I activate the bedroom mirror and try the glasses with ten different shirts. Nothing matches, so I put in an order: yellow, imitation jacquard. I hit the fridge and say, “Shake me. Banana.” I drink the shake and pick up my shirt at the hall dispenser.
Before I leave, I check the mirror again. “No date, no fate,” I tell my reflection.

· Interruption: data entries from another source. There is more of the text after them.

theorem add_two_add_two (f : Word) : f + 2 + 2 = f + 4 := BitVec.add_assoc f 2 2

/-- Settles O45: both skips are one write to pc, on opposite conditions. -/
theorem skipsAreComplementary : Obligations.SkipsAreComplementary := by
  intro x kk f s hpc
  refine ⟨_, _, exec_skipEqImm x kk s, exec_skipNeqImm x kk s, fun heq => ?equal, fun hne => ?different,
    sameRegsExcept_setPc [] _ s, sameSystem_setPc _ s, sameRegsExcept_setPc [] _ s, sameSystem_setPc _ s⟩
  case equal => simpa [heq, hpc] using add_two_add_two f
  case different => simpa [hne, hpc] using add_two_add_two f

/-! ## ADD-REG -/

@[simp] theorem exec_addReg (x y : RegIdx) (s : State) :
    exec (.addReg x y) s = .next (writeReg 0xF (carryOf (readReg x s) (readReg y s))
      (writeReg x (wrapSum (readReg x s) (readReg y s)) s)) := rfl

theorem carryOf_eq (a b : Byte) : carryOf a b = if 255 < a.toNat + b.toNat then 0x01 else 0x00 := rfl

/-- ADD-REG with a destination other than V[15] leaves the sum there (45_alu_register.md R134). -/
theorem readReg_writeReg_flag {x : RegIdx} (hx : x ≠ 0xF) (c v : Byte) (s : State) :
    readReg x (writeReg 0xF c (writeReg x v s)) = v := by
  rw [readReg_writeReg, if_neg hx, readReg_writeReg_same]

theorem SameRegsExcept.writeReg {dests : List RegIdx} {s t : State} (h : SameRegsExcept dests s t) (x : RegIdx) (v : Byte) :
    SameRegsExcept (dests ++ [x]) s (writeReg x v t) := by
  intro r hr
  rw [List.mem_append, not_or] at hr
  exact (sameRegsExcept_writeReg x v t r hr.2).trans (h r hr.1)

theorem SameSystem.trans {s t u : State} (h : SameSystem s t) (h' : SameSystem t u) : SameSystem s u where
  memory := fun a => (h'.memory a).trans (h.memory a)
  stackPointer := h'.stackPointer.trans h.stackPointer
  liveStack := h'.liveStack.trans h.liveStack
  runState := h'.runState.trans h.runState
  fault := h'.fault.trans h.fault
  ir := h'.ir.trans h.ir
  fetchPc := h'.fetchPc.trans h.fetchPc

/-- Settles O52: ADD-REG is a write to V[x] and then one to V[15], which is the one that stands for x = 15. -/
theorem addRegWritesSumThenCarry : Obligations.AddRegWritesSumThenCarry := by
  intro x y
  refine ⟨decodeWord_addReg x y, fun s => ⟨_, exec_addReg x y s, ?flag, fun hx => ?sum,
    (sameRegsExcept_writeReg x _ s).writeReg 0xF _, rfl, (sameSystem_writeReg x _ s).trans (sameSystem_writeReg 0xF _ _)⟩⟩
  case flag => rw [readReg_writeReg_same, carryOf_eq]
  case sum => rw [readReg_writeReg_flag hx, wrapSum_toNat]

/-- Settles O53: the flag is the quotient of the exact sum by 256 and V[x] the remainder. -/
theorem carryLawIsExact : Obligations.CarryLawIsExact := by
  intro x y s t hx h
  obtain rfl := Host.Outcome.next.inj ((exec_addReg x y s).symm.trans h)
  rw [readReg_writeReg_flag hx, readReg_writeReg_same, wrapSum_toNat, carryOf_toNat]
  have ha := (readReg x s).isLt
  have hb := (readReg y s).isLt
  omega

/-! ## The same register twice -/

/-- Writing a register its own value changes no register. -/
theorem sameRegsExcept_writeReg_self {x : RegIdx} {v : Byte} {s : State} (hv : v = readReg x s) :
    SameRegsExcept [] s (writeReg x v s) := by
  intro r _
  rw [readReg_writeReg]
  split
  · rename_i hr
    rw [hr, hv]
  · rfl

/-- The carry of a byte doubled is its bit 7. -/
theorem carryOf_self (a : Byte) : carryOf a a = if a.getLsbD 7 then 0x01 else 0x00 := by
  have hbit : 255 < a.toNat + a.toNat ↔ a.getLsbD 7 = true := by
    have ha := a.isLt
    rw [BitVec.getLsbD, Nat.testBit_eq_decide_div_mod_eq, decide_eq_true_iff]
    omega
  simp only [carryOf_eq, hbit]

theorem wrapSum_self (a : Byte) : wrapSum a a = a <<< 1 := by
  apply BitVec.eq_of_toNat_eq
  rw [wrapSum_toNat, BitVec.toNat_shiftLeft, Nat.shiftLeft_eq]
  omega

The 2fer is a dead zone, not a prettyboy or chickadee in sight. Funny; it used to be so hip. I look for MacAttack, but it’s gone. The Shark Lounge is closed for renovations. I have a running tab at the Shark Lounge, and the scanner by the door picks up my RFID. It tells me there’s been a change of location; try Reagan Street. I don’t know where that is. I hit the maps and there’s no Reagan Street anywhere in the three cities. Big surprise. Presidents are out. All the streets are named after Japanese baseball players now, like the parks. I decide to try One-Eight.
The neighborhood around One-Eight has changed. It’s a candyland, now, all glass and light, a carnival atmosphere. The tourists have gotten hold of it. I miss the gritty look it had last month.
Inside One-Eight, everything smells like frangipani. They’re doing smoke-art above the dance floor. The west bar has been colonized by a flock of chickadees trading drug-laced pacifiers. Not my scene. Light breaks in the east: a prettyboy winks at me above the milling heads. Something in my brain cries out cashier, but I can’t think where I’ve seen him. A little while ago I hooked up with a wrap shop cashier, but that was a chickadee. I remember breasts, knee-high boots.
The prettyboy sidles to my side. “Van Gogh!”
It connects. I grin. “A little less green.”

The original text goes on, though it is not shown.